BEGIN Supplied material

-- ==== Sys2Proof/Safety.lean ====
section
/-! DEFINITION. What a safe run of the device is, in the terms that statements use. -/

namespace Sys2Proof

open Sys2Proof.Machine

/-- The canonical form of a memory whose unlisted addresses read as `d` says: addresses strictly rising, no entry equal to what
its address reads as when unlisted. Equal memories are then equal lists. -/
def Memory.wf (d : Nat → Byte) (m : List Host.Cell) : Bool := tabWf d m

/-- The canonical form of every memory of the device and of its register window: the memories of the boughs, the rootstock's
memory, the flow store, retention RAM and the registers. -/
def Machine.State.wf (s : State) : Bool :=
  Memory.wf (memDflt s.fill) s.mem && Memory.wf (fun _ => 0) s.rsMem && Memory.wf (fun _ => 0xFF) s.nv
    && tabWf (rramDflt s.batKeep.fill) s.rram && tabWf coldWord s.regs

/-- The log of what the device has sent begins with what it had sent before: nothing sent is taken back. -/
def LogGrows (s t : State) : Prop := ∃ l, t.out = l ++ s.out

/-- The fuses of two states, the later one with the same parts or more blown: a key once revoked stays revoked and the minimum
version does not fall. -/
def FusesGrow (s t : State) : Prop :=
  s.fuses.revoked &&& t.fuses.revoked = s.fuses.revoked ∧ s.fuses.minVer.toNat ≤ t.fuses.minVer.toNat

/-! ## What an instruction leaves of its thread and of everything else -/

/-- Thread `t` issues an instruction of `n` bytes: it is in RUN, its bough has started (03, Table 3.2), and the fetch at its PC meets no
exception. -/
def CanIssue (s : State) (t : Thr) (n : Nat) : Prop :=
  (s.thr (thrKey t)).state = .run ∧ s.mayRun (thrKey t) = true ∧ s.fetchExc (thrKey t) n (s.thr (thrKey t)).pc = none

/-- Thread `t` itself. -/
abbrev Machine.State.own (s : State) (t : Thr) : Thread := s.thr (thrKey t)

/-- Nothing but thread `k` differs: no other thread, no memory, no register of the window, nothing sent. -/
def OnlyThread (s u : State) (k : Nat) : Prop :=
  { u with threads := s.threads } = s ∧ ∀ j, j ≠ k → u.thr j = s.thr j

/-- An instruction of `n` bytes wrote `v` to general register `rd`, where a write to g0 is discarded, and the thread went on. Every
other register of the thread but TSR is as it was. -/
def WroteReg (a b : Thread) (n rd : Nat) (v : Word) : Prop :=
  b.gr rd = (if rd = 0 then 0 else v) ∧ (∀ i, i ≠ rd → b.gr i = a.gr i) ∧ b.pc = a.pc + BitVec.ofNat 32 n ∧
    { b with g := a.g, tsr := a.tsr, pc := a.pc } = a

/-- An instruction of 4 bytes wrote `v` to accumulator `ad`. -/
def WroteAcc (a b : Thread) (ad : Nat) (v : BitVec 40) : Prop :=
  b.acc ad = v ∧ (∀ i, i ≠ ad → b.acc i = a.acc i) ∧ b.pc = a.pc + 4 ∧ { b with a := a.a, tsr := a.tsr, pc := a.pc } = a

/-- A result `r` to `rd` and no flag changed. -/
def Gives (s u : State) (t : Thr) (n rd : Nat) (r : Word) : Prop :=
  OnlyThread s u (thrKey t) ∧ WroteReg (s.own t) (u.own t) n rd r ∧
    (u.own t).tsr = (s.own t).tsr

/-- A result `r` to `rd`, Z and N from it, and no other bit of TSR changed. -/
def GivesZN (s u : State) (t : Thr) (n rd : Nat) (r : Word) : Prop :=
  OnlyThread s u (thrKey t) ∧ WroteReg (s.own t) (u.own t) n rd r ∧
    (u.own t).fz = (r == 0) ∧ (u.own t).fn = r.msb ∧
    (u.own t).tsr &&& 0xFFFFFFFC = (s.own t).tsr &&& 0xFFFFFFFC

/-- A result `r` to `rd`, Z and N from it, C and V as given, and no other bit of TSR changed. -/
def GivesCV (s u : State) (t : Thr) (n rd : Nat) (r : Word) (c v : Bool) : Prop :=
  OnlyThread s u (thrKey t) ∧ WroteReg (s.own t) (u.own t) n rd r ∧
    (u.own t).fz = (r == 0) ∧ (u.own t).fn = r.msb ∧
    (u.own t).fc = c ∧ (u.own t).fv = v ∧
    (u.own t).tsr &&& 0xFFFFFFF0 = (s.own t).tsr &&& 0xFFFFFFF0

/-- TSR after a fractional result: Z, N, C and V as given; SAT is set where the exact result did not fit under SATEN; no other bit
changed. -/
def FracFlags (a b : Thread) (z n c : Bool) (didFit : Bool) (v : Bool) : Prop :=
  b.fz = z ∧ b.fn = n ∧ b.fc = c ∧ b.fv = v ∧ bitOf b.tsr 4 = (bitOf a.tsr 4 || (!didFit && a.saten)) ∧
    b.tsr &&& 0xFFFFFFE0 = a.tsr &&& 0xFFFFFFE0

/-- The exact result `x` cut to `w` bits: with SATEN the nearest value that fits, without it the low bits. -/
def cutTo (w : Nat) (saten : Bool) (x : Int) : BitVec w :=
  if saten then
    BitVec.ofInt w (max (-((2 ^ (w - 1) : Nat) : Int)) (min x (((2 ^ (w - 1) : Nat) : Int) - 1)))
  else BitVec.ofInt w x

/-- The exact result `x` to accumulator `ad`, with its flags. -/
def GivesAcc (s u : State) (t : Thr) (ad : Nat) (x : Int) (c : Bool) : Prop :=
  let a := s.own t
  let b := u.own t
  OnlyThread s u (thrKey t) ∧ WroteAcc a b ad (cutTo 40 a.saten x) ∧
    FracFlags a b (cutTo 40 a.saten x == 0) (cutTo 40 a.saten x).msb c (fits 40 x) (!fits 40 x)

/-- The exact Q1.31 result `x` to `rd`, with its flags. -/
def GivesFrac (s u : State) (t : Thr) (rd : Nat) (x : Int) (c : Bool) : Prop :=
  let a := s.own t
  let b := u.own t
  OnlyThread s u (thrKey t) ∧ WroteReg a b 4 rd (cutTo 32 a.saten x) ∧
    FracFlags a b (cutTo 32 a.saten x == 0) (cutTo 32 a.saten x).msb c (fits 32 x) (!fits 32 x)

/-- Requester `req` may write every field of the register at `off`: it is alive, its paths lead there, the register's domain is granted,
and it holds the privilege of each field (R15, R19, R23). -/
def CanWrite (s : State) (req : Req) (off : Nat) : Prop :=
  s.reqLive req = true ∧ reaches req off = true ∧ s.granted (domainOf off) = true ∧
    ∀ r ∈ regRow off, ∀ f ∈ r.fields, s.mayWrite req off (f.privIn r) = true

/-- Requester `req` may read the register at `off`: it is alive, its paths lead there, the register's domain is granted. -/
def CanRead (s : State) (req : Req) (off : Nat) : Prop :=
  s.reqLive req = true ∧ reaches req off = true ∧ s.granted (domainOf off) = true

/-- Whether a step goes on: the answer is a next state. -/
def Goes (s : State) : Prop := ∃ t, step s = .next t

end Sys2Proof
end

END Supplied material

(Work to complete) Using the entries above, give again exactly the lines from the line holding "The exact Q1.31" through the line holding "OnlyThread s u (thrKey t) ∧ WroteReg a". Include both end lines and nothing else.

(Solution)
/-- The exact Q1.31 result `x` to `rd`, with its flags. -/
def GivesFrac (s u : State) (t : Thr) (rd : Nat) (x : Int) (c : Bool) : Prop :=
  let a := s.own t
  let b := u.own t
  OnlyThread s u (thrKey t) ∧ WroteReg a b 4 rd (cutTo 32 a.saten x) ∧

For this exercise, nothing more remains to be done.